Run through the records and show each line that includes the string "KeepsDispatcher".

══════════════════════════════

/-- The merge unit at its slot takes the list that each masked sector's sorter emits in that slot, and POISON 6 for one that left the
plane in this crossing and MARK DARK of the sector for one that left in an earlier crossing; 12 slots later it emits.
A sorter emits a capture 24 slots after it.

Four slots after a word is presented to a DEC attachment its ball follows it: bit 0 of a DATA or FRAME word, or whether the word is not
0 where DEC_CFG selects that; POISON and MARK give the safe level, set the bit in DEC_STATUS and count in DEC_BADCNT; a departure of the
sector gives the safe level. The other balls stand; before the outputs are released the ball stands.

The commands whose completion this states: DEC_EDGE, SORTER_EMIT, MERGE_CAPTURE, MERGE_EMIT. -/
def Obligations.SortersAndBallsEmitOnTime : Prop :=
  (
  ∀ s : State, s.Inv → s.planeRuns = true →
    (∀ (k : SectorNo) (c : Capture), s.secIn k = true → (s.sorter k).captures.find? (fun c => c.tick == s.tsb.tick) = some c →
      Completes (.sorterEmit k) s (fun t => (t.sorter k).emitted = some c ∧ (t.sorter k).live = true ∧
        (∀ x ∈ (t.sorter k).captures, x.tick ≠ s.tsb.tick) ∧ (t.sorter k).inputs = (s.sorter k).inputs ∧
        (∀ j, j ≠ k.val → t.sorter j = s.sorter j) ∧ t = { s with sorters := t.sorters })) ∧
    (s.rbit Reg.mrgCfg 13 = true → s.fld Reg.mrgCfg 6 0 = s.tsb.slot → (∀ c ∈ s.merge.captures, c.tick ≠ s.tsb.tick + 12) →
      (∀ e : Nat → List Rank, (∀ k ∈ maskList (s.reg Reg.mrgCfg >>> 16) 16,
          (s.secIn k = true ∧ ∃ c, (s.sorter k).captures.find? (fun c => c.tick == s.tsb.tick) = some c ∧ c.ranks = e k) ∨
          (s.secIn k = false ∧ (Tbl.get (0, 0) s.leaves (256 + k)).1 ≠ s.tsb.cx ∧
            e k = List.replicate 16 (FWord.dark (0x400 + k), FWord.dark (0x400 + k))) ∨
          (s.secIn k = false ∧ s.fld (Reg.glbSecState k) 29 26 ≠ 0 ∧ (Tbl.get (0, 0) s.leaves (256 + k)).1 = s.tsb.cx ∧
            e k = List.replicate 16 (FWord.poison 6, FWord.poison 6))) →
        Completes .mergeCapture s (fun t => (∃ c, t.merge.captures = s.merge.captures ++ [c] ∧ c.tick = s.tsb.tick + 12 ∧
            c.ranks = (rankPairs (s.fld Reg.mrgCfg 15 14) (((maskList (s.reg Reg.mrgCfg >>> 16) 16).flatMap e).map
              (fun x => (some x.1, some x.2)))).ranks) ∧
          t.merge.emitted = s.merge.emitted ∧ RegsKept [Reg.mrgCnt] s t ∧ t = { s with regs := t.regs, merge := t.merge }))) ∧
    (∀ c, s.merge.captures.find? (fun c => c.tick == s.tsb.tick) = some c →
      Completes .mergeEmit s (fun t => t.merge.emitted = some c ∧ t = { s with merge := t.merge }))
  ) ∧
  (
  ∀ (s : State) (b : Fin 16) (p : DecPres), s.Inv →
    s.dec.find? (fun p => p.bit == b.val && p.tick + 4 == s.tsb.tick) = some p →
    Completes (.decEdge b) s (fun t =>
      (s.boot.outDec = false → t.decPins = s.decPins) ∧
      (s.boot.outDec = true → (∀ i : Fin 16, i ≠ b → t.decPins.getLsbD i = s.decPins.getLsbD i) ∧
        ∀ w, p.word = some w → w.bad = false →
          ((w.tag = .data ∨ w.tag = .frame) →
            t.decPins.getLsbD b = (if s.rbit Reg.decCfg (16 + b.val) then decide (w.d ≠ 0) else w.d.getLsbD 0) ∧
            t.rbit Reg.decStatus b = false ∧ t.reg Reg.decBadcnt = s.reg Reg.decBadcnt) ∧
          ((w.tag = .mark ∨ w.tag = .poison) → t.decPins.getLsbD b = s.rbit Reg.decCfg b ∧ t.rbit Reg.decStatus b = true ∧
            t.fld Reg.decBadcnt 31 0 = satAdd (2 ^ 32 - 1) (s.fld Reg.decBadcnt 31 0) 1)) ∧
      (s.boot.outDec = true → p.word = none → t.decPins.getLsbD b = s.rbit Reg.decCfg b ∧ t.rbit Reg.decStatus b = true ∧
        t.reg Reg.decBadcnt = s.reg Reg.decBadcnt) ∧
      t.dec = s.dec.erase p ∧ RegsKept [Reg.decStatus, Reg.decBadcnt] s t ∧
      t = { s with regs := t.regs, dec := t.dec, decPins := t.decPins })
  )
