theorem Keeps.refl (s : State) : Keeps s s := ⟨id, rfl, FusesKept.refl _⟩
theorem Keeps.trans {s t u : State} (a : Keeps s t) (b : Keeps t u) : Keeps s u :=
  ⟨b.inv ∘ a.inv, b.pending.trans a.pending, a.fuses.trans b.fuses⟩

theorem Still.refl (s : State) : Still s s := ⟨Keeps.refl s, rfl, rfl, rfl, rfl, rfl⟩
theorem Still.trans {s t u : State} (a : Still s t) (b : Still t u) : Still s u :=
  ⟨a.toKeeps.trans b.toKeeps, b.orbit.trans a.orbit, b.crossing.trans a.crossing, b.slot.trans a.slot,
   b.cx.trans a.cx, b.tick.trans a.tick⟩

theorem State.Inv.of_eq {s t : State} (h : s.Inv)
    (e : t.mem = s.mem ∧ t.regs = s.regs ∧ t.cells = s.cells ∧ t.sorters = s.sorters ∧ t.lanes = s.lanes ∧ t.queues = s.queues ∧
      t.engines = s.engines ∧ t.readout = s.readout ∧ t.drz = s.drz ∧ t.dpt.tasks = s.dpt.tasks ∧ t.dpt.eng = s.dpt.eng ∧
      t.reloads = s.reloads ∧ t.prot.flips = s.prot.flips) : t.Inv := by
  obtain ⟨e1, e2, e3, e4, e5, e6, e7, e8, e9, e10, e11, e12, e13⟩ := e
  constructor
  · rw [e1]; exact h.mem
  · rw [e2]; exact h.regs
  · rw [e3]; exact h.cells
  · rw [e4]; exact h.sorters
  · rw [e5]; exact h.lanes
  · rw [e6]; exact h.queues
  · rw [e7]; exact h.engines
  · rw [e8]; exact h.readout
  · rw [e9]; exact h.drz
  · rw [e10]; exact h.tasks
  · rw [e11]; exact h.engDpt
  · rw [e12]; exact h.reloads
  · rw [e13]; exact h.flips
  · intro q; simp only [State.queue, e6]; exact h.stages q

/-- An update of none of the named parts keeps them. -/
theorem Keeps.of_eq {s₀ s t : State} (h : Keeps s₀ s) (e1 : t.mem = s.mem) (e2 : t.regs = s.regs) (e3 : t.cells = s.cells)
    (e4 : t.sorters = s.sorters) (e5 : t.lanes = s.lanes) (e6 : t.queues = s.queues) (e7 : t.engines = s.engines)
    (e8 : t.readout = s.readout) (e9 : t.drz = s.drz) (e10 : t.dpt.tasks = s.dpt.tasks) (e11 : t.dpt.eng = s.dpt.eng)
    (e12 : t.reloads = s.reloads) (e13 : t.prot.flips = s.prot.flips) (e14 : t.pending = s.pending)
    (e15 : t.fuses = s.fuses) : Keeps s₀ t :=
  h.trans ⟨fun i => i.of_eq ⟨e1, e2, e3, e4, e5, e6, e7, e8, e9, e10, e11, e12, e13⟩, e14, by rw [e15]; exact FusesKept.refl _⟩

/-- An update of none of the named parts, nor of the count, keeps them. -/
theorem Still.of_eq {s₀ s t : State} (h : Still s₀ s) (e1 : t.mem = s.mem) (e2 : t.regs = s.regs) (e3 : t.cells = s.cells)
    (e4 : t.sorters = s.sorters) (e5 : t.lanes = s.lanes) (e6 : t.queues = s.queues) (e7 : t.engines = s.engines)
    (e8 : t.readout = s.readout) (e9 : t.drz = s.drz) (e10 : t.dpt.tasks = s.dpt.tasks) (e11 : t.dpt.eng = s.dpt.eng)
    (e12 : t.reloads = s.reloads) (e13 : t.prot.flips = s.prot.flips) (e14 : t.pending = s.pending)
    (e15 : t.fuses = s.fuses) (e16 : t.tsb.orbit = s.tsb.orbit) (e17 : t.tsb.crossing = s.tsb.crossing)
    (e18 : t.tsb.slot = s.tsb.slot) (e19 : t.tsb.cx = s.tsb.cx) (e20 : t.tsb.tick = s.tsb.tick) : Still s₀ t :=
  h.trans ⟨(Keeps.refl s).of_eq e1 e2 e3 e4 e5 e6 e7 e8 e9 e10 e11 e12 e13 e14 e15, e16, e17, e18, e19, e20⟩
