-- ==== Sys2Proof/Laws/KeepsDispatcher.lean ====
section
/-!
SUPPORT. Sys2Proof/Laws/KeepsDispatcher.lean: every operation of Machine/Dispatcher.lean leaves standing what Laws/Keeps.lean says.
-/
set_option linter.unusedTactic false
set_option linter.unreachableTactic false
namespace Sys2Proof.Machine

theorem State.record_still {s₀ s : State} (h : Still s₀ s) (ty : SlgType) (task : Nat) (engine : Nat) (flow : Nat) (reason : Nat) : Still s₀ (State.record s ty task engine flow reason) := by
  unfold State.record
  try dsimp only
  repeat' first | with_reducible assumption | with_reducible refine Still.ite ?_ ?_ | with_reducible refine Still.foldl ?_ ?_ | with_reducible refine Still.iteP ?_ ?_ | with_reducible refine Still.foldlP ?_ ?_ | (intro _; intros; try dsimp only) | with_reducible apply State.count_still | fail_if_no_progress with_reducible refine Still.upd ?_ | fail_if_no_progress with_reducible refine Still.updDpt ?_ | fail_if_no_progress with_reducible refine Still.updAny ?_ ⟨rfl, rfl, rfl, rfl, rfl, rfl, rfl, rfl⟩ | split

theorem execSillageWrite_still (s : State) : StillO s (execSillageWrite s) := by
  unfold execSillageWrite
  try dsimp only
  repeat' first | with_reducible assumption | with_reducible refine StillO.go ?_ | with_reducible refine StillO.ite ?_ ?_ | with_reducible exact Still.refl _ | with_reducible refine Still.ite ?_ ?_ | with_reducible refine Still.foldl ?_ ?_ | with_reducible refine Still.iteP ?_ ?_ | with_reducible refine Still.foldlP ?_ ?_ | (intro _; intros; try dsimp only) | with_reducible apply State.setFld_still | with_reducible apply State.setBit_still | with_reducible apply State.store_still | fail_if_no_progress with_reducible refine Still.upd ?_ | fail_if_no_progress with_reducible refine Still.updDpt ?_ | fail_if_no_progress with_reducible refine Still.updAny ?_ ⟨rfl, rfl, rfl, rfl, rfl, rfl, rfl, rfl⟩ | split

theorem State.slgRestart_still {s₀ s : State} (h : Still s₀ s) : Still s₀ (State.slgRestart s) := by
  unfold State.slgRestart
  try dsimp only
  repeat' first | with_reducible assumption | with_reducible refine Still.ite ?_ ?_ | with_reducible refine Still.foldl ?_ ?_ | with_reducible refine Still.iteP ?_ ?_ | with_reducible refine Still.foldlP ?_ ?_ | (intro _; intros; try dsimp only) | with_reducible apply State.setReg_still | split

theorem execSillageRestart_still (s : State) : StillO s (execSillageRestart s) := by
  unfold execSillageRestart
  try dsimp only
  repeat' first | with_reducible assumption | with_reducible refine StillO.go ?_ | with_reducible refine StillO.ite ?_ ?_ | with_reducible exact Still.refl _ | with_reducible refine Still.ite ?_ ?_ | with_reducible refine Still.foldl ?_ ?_ | with_reducible refine Still.iteP ?_ ?_ | with_reducible refine Still.foldlP ?_ ?_ | (intro _; intros; try dsimp only) | with_reducible apply State.slgRestart_still | split

theorem State.touch_still {s₀ s : State} (h : Still s₀ s) (t : Nat) : Still s₀ (State.touch s t) := by
  unfold State.touch
  try dsimp only
  repeat' first | with_reducible assumption | with_reducible refine Still.ite ?_ ?_ | with_reducible refine Still.foldl ?_ ?_ | with_reducible refine Still.iteP ?_ ?_ | with_reducible refine Still.foldlP ?_ ?_ | (intro _; intros; try dsimp only) | fail_if_no_progress with_reducible refine Still.upd ?_ | fail_if_no_progress with_reducible refine Still.updDpt ?_ | fail_if_no_progress with_reducible refine Still.updAny ?_ ⟨rfl, rfl, rfl, rfl, rfl, rfl, rfl, rfl⟩ | split

theorem State.evalReady_still {s₀ s : State} (h : Still s₀ s) (t : Nat) : Still s₀ (State.evalReady s t) := by
  unfold State.evalReady
  try dsimp only
  repeat' first | with_reducible assumption | with_reducible refine Still.ite ?_ ?_ | with_reducible refine Still.foldl ?_ ?_ | with_reducible refine Still.iteP ?_ ?_ | with_reducible refine Still.foldlP ?_ ?_ | (intro _; intros; try dsimp only) | with_reducible apply State.setTask_still | with_reducible apply State.record_still | fail_if_no_progress with_reducible refine Still.upd ?_ | split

══════════════════════════════

Solution to the problem —
-- ==== Sys2Proof/Laws/KeepsDispatcher.lean ====
SUPPORT. Sys2Proof/Laws/KeepsDispatcher.lean: every operation of Machine/Dispatcher.lean leaves standing what Laws/Keeps.lean says.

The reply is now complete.